• **Input data**:

-- ==== Sys2Proof/Machine/Row.lean ====
section
/-! DEFINITION. The row engine (R131 to R140): normalisations, soft-maximum and their backward forms, with statistics
records in side memory. -/

namespace Sys2Proof.Machine

/-! Exponential (R135). -/

/-- floor(ln 2 × 2^200). -/
def ln2Fixed : Nat := 1113844574712631719546256151097547306333272293549090750737802

/-- 2^(i/256) in 128 fraction bits, by eight square roots of 2^i. -/
def pow2Frac (i : Nat) : Nat := forN 8 (2 ^ (i + 128)) (fun v _ => Nat.sqrt (v * 2 ^ 128))

/-- c0, c1 and c2 of segment `i`, each rounded once. -/
def expCoef (i : Nat) : Nat × Nat × Nat :=
  let v := pow2Frac i
  (rne32 (.fin false v (-128)), rne32 (.fin false (v * ln2Fixed) (-336)), rne32 (.fin false (v * ln2Fixed * ln2Fixed) (-545)))

/-- exp32 (R135). -/
def exp32 (x : Nat) : Nat :=
  match f32 x with
  | .nan => qnan
  | .inf n => if n then 0 else infBits false
  | .fin _ _ _ =>
    let z := fmul x 0x3FB8AA3B
    match f32 z with
    | .nan => qnan
    | .inf n => if n then 0 else infBits false
    | .fin neg m e =>
      let d := dyOf neg m e
      let n := d.floorAt 0
      let f := d.add ⟨-n, 0⟩
      let i := (Dy.mk f.m (f.e + 8)).floorAt 0
      let u := ((Dy.mk f.m (f.e + 8)).add ⟨-i, 0⟩).num
      let c := expCoef i.toNat
      let p := ffmaN u (ffmaN u c.2.2 c.2.1) c.1
      if 400 < n then infBits false else if n < -400 then 0 else fscl p n

/-! Descriptor fields (R148). -/

/-- N. -/
def rwN (b : List Byte) : Nat := wb b 11 0 14
/-- ROWS. -/
def rwRows (b : List Byte) : Nat := wb b 11 14 13
/-- STAT_BASE. -/
def rwStat (b : List Byte) : Nat := wb b 12 0 17
/-- The source form in word `i`. -/
def rwForm (b : List Byte) (i : Nat) : TileFmt := ⟨wb b i 24 4, wb b i 28 1 = 1, wb b i 29 2, wb b i 31 1⟩
/-- The tile index of a tensor row and tile column. -/
def rwTile (b : List Byte) (row col : Nat) : Nat := (wb b 14 0 16 + row) / 64 * wb b 14 16 16 + col

/-- One past the last tile that a tensor of a row descriptor uses. -/
def rwTiles (b : List Byte) : Nat := rwTile b (rwRows b - 1) ((rwN b - 1) / 64) + 1

/-- The rows of tiles and columns of tiles that a descriptor covers. -/
def rwTileRows (b : List Byte) : List Nat :=
  (List.range ((wb b 14 0 16 + rwRows b - 1) / 64 + 1)).drop (wb b 14 0 16 / 64)

/-- The offsets of the tiles of a tensor that a descriptor covers. -/
def rwOffsets (b : List Byte) (base stride : Nat) : List Nat :=
  (rwTileRows b).flatMap (fun i => (List.range ((rwN b + 63) / 64)).map (fun j => base + (i * wb b 14 16 16 + j) * stride))

/-- A source tensor: base, form and stream scale. -/
structure RowSrc where
  base : Nat
  form : TileFmt
  scale : Nat
deriving DecidableEq, Repr

/-- The X source. -/
def rwX (b : List Byte) : RowSrc := ⟨wb b 2 0 24, rwForm b 2, wd b 3⟩
/-- The G source. -/
def rwG (b : List Byte) : RowSrc := ⟨wb b 5 0 24, rwForm b 5, wd b 6⟩

/-- A source's failing field; `word` is the word of its base. -/
def rwSrcBad (b : List Byte) (x : RowSrc) (word : Nat) : Option (Nat × Nat) :=
  if !elemFormat x.form.format then some (word, 24)
  else if !x.form.ok then some (word, 28)
  else if (streamExp x.scale).isNone then some (word + 1, 0)
  else if sramSize < x.base + rwTiles b * x.form.stride then some (word, 0)
  else none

• **What you are asked to do**: Please copy only these lines, exactly: the first line of the records through the line containing "2 × 2^200). -/", ends included.

• **Answer below**:
-- ==== Sys2Proof/Machine/Row.lean ====
section
/-! DEFINITION. The row engine (R131 to R140): normalisations, soft-maximum and their backward forms, with statistics
records in side memory. -/

namespace Sys2Proof.Machine

/-! Exponential (R135). -/

/-- floor(ln 2 × 2^200). -/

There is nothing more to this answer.